Pull out of the data below the stretch of lines bounded by the one containing "means (R60). -/" and the one containing "refine run_cons ?_ hrest", both bounds included, unchanged.

[Stored entries]
++++
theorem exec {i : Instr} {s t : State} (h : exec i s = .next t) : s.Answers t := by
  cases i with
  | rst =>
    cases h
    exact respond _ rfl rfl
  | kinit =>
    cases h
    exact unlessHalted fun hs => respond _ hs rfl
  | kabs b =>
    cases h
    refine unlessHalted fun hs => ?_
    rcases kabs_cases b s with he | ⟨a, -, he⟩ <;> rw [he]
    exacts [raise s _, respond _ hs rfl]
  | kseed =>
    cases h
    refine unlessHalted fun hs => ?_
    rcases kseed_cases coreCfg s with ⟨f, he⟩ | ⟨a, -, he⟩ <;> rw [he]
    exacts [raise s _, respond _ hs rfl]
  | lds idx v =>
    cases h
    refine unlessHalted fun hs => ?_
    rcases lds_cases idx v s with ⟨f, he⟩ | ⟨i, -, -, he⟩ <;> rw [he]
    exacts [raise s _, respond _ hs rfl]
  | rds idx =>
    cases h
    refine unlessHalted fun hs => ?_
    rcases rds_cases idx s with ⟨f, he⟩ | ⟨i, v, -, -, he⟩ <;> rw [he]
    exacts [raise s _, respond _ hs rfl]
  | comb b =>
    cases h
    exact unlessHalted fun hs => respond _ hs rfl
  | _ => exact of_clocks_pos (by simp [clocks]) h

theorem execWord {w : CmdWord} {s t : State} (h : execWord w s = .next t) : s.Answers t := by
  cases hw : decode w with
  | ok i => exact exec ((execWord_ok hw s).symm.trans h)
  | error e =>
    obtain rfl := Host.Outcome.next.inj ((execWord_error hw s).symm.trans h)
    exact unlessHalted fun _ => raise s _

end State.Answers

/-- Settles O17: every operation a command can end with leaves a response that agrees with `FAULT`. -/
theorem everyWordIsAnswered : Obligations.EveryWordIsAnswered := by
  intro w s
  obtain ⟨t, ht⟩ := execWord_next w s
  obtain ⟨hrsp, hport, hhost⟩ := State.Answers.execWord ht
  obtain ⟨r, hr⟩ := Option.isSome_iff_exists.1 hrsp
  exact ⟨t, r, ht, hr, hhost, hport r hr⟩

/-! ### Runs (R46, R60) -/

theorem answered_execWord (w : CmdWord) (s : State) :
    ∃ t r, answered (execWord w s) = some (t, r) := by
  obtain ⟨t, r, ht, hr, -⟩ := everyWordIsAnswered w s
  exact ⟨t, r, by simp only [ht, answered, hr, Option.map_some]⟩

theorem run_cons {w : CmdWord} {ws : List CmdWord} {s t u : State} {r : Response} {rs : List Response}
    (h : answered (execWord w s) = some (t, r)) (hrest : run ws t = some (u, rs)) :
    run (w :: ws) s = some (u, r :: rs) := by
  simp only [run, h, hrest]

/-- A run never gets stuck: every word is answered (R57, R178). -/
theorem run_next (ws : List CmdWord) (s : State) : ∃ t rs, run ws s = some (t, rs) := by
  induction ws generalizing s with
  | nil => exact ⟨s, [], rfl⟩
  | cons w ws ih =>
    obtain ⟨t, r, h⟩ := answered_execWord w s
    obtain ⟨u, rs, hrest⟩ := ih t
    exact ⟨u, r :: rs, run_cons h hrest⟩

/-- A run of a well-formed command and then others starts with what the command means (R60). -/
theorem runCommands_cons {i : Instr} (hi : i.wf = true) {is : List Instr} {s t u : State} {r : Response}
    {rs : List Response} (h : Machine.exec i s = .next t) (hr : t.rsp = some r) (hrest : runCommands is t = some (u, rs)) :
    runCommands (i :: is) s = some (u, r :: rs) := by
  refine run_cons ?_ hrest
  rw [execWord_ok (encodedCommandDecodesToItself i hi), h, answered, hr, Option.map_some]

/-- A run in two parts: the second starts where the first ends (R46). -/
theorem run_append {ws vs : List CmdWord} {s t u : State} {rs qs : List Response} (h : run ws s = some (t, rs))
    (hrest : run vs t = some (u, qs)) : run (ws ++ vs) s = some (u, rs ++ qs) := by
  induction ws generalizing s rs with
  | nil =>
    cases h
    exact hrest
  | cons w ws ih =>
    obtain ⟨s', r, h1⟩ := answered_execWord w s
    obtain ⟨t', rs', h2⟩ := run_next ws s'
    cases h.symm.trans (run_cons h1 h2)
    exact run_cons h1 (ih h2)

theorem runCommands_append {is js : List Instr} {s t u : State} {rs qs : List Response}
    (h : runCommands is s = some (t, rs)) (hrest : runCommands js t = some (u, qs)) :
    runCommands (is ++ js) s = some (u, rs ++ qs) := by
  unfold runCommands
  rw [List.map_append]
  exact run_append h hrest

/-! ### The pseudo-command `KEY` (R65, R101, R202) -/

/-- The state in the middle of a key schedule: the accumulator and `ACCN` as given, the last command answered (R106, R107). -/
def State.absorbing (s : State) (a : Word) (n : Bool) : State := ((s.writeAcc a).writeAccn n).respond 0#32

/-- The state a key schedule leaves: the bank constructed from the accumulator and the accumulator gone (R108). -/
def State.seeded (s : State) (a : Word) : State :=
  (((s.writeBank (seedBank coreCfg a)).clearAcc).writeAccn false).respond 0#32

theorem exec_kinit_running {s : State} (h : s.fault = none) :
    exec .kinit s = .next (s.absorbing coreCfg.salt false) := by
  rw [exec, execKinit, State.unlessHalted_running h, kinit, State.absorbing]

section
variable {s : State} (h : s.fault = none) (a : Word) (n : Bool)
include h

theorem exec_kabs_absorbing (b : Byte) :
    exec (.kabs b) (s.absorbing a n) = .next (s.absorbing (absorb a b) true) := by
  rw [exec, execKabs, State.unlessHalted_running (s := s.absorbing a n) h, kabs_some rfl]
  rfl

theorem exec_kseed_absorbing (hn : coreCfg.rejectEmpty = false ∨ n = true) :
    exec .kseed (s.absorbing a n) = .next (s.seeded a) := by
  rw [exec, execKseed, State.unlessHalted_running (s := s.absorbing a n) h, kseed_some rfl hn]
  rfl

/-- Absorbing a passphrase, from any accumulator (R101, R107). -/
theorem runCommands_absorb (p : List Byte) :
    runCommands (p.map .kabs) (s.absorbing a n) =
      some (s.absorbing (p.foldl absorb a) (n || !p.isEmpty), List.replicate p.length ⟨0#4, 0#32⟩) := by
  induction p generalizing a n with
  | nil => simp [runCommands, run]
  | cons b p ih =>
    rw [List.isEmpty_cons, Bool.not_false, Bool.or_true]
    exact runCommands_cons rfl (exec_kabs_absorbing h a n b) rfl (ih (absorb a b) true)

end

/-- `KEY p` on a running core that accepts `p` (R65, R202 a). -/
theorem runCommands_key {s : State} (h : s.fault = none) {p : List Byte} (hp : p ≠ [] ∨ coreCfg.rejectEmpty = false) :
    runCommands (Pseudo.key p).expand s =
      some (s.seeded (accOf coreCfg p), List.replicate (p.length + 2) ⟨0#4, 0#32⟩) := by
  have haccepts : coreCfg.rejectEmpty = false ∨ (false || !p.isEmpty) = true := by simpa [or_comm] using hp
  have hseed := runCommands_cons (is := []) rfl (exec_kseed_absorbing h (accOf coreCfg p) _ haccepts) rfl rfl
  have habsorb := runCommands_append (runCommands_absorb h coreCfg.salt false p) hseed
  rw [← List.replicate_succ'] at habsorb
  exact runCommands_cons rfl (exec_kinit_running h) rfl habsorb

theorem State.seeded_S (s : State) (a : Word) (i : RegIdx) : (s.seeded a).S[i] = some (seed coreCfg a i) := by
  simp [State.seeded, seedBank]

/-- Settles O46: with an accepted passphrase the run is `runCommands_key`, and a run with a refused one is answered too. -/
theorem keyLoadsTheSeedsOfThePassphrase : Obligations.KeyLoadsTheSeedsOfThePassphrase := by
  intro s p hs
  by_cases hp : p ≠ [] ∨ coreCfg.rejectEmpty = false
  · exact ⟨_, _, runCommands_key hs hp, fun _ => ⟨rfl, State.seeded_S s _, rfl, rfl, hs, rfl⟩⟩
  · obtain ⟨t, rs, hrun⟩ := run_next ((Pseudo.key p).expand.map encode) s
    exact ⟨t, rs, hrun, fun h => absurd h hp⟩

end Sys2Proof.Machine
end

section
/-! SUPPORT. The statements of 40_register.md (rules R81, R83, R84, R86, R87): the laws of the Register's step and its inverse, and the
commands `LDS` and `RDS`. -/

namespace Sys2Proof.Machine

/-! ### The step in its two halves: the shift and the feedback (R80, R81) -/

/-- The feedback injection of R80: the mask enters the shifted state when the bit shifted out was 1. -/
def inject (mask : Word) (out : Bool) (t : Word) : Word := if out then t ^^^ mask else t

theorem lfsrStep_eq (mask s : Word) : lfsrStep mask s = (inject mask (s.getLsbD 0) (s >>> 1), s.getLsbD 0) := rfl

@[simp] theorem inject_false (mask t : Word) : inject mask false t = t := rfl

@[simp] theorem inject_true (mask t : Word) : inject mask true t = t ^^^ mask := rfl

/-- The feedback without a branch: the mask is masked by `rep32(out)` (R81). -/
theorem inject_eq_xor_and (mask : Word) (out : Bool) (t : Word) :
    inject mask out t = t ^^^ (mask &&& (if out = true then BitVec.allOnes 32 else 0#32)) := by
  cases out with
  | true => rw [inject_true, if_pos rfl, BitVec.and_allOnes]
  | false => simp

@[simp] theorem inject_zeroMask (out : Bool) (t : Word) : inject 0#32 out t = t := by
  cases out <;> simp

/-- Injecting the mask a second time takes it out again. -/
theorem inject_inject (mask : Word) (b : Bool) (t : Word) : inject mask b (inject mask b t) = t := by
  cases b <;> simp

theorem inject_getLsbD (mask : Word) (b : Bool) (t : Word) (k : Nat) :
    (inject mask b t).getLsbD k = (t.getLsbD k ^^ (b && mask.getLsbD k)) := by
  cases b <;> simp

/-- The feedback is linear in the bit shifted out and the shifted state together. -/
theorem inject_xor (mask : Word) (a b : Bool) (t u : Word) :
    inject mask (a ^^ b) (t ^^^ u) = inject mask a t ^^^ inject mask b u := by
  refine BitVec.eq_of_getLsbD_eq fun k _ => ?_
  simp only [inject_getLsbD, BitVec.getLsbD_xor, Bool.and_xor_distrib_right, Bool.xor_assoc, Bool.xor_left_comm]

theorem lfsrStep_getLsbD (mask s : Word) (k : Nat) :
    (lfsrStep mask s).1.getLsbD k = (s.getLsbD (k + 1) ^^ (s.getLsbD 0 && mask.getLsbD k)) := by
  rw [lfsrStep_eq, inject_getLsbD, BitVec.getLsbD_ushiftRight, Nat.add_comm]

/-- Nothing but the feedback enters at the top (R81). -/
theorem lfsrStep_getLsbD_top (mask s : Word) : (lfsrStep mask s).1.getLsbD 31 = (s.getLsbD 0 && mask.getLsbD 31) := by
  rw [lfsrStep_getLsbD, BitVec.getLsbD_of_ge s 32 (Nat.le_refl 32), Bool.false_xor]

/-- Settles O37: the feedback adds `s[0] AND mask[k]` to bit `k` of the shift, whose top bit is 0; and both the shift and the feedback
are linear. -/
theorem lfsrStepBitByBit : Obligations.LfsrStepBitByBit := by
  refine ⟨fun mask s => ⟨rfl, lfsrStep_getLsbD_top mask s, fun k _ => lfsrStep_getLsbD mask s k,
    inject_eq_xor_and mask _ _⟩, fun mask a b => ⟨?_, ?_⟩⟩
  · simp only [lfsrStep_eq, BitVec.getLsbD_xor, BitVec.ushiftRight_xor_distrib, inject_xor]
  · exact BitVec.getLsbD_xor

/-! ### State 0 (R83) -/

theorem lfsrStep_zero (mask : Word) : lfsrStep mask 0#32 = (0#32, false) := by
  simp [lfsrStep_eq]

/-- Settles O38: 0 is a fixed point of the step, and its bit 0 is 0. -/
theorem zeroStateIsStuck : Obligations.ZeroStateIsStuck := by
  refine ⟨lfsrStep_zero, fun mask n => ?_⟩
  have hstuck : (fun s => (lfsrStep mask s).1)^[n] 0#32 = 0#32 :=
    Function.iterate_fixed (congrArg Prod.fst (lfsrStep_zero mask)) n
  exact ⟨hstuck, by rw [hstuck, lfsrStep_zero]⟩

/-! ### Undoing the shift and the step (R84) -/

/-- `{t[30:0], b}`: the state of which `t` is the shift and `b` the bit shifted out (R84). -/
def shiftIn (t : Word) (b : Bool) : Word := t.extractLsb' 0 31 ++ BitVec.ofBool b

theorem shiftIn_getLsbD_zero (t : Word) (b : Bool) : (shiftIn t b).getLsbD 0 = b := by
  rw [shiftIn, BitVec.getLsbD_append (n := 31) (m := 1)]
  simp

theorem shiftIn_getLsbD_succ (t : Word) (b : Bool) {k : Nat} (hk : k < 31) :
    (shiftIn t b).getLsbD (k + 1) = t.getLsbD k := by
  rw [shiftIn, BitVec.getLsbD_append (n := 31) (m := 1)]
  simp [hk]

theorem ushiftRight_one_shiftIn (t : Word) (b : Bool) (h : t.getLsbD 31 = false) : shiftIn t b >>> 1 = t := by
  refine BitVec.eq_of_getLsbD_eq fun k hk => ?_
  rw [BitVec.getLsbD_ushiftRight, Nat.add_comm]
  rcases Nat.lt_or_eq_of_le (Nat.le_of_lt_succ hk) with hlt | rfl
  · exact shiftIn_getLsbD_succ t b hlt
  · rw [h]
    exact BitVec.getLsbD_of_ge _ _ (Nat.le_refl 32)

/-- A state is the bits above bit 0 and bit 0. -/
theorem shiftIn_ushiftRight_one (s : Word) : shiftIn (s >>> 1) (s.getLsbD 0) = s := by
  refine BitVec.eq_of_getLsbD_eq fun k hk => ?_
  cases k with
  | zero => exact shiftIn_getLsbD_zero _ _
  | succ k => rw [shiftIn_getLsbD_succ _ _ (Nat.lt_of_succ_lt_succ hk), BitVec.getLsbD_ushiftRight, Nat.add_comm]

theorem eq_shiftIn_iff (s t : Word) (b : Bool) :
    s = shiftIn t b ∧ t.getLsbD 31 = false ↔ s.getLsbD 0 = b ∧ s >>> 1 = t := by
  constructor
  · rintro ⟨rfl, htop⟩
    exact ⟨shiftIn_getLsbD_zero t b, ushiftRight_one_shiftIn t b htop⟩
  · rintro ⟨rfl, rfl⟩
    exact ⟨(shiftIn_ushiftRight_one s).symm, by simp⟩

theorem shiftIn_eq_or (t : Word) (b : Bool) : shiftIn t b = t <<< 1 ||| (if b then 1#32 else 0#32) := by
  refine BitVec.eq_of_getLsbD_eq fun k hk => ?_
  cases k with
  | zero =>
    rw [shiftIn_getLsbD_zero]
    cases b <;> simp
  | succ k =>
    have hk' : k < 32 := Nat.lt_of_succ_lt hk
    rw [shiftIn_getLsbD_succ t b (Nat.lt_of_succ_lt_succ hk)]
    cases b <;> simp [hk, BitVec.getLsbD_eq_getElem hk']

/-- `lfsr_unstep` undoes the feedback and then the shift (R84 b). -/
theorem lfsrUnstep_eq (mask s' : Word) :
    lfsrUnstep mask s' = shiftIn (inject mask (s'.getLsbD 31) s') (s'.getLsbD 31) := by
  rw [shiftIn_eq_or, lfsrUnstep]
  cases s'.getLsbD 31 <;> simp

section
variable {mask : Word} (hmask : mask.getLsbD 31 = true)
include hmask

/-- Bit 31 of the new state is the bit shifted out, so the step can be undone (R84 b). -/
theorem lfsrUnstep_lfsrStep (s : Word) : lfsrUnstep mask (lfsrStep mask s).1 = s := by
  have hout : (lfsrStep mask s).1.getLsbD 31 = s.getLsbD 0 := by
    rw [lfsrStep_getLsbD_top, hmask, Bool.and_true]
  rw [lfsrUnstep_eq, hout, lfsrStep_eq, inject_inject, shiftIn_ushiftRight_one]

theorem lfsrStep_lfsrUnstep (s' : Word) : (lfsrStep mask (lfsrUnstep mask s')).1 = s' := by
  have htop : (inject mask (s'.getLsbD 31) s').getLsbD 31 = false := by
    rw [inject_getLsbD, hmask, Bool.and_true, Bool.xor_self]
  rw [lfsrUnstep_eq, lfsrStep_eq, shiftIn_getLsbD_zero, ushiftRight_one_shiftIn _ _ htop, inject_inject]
++++
OUTPUT OF THE TASK:
/-- A run of a well-formed command and then others starts with what the command means (R60). -/
theorem runCommands_cons {i : Instr} (hi : i.wf = true) {is : List Instr} {s t u : State} {r : Response}
    {rs : List Response} (h : Machine.exec i s = .next t) (hr : t.rsp = some r) (hrest : runCommands is t = some (u, rs)) :
    runCommands (i :: is) s = some (u, r :: rs) := by
  refine run_cons ?_ hrest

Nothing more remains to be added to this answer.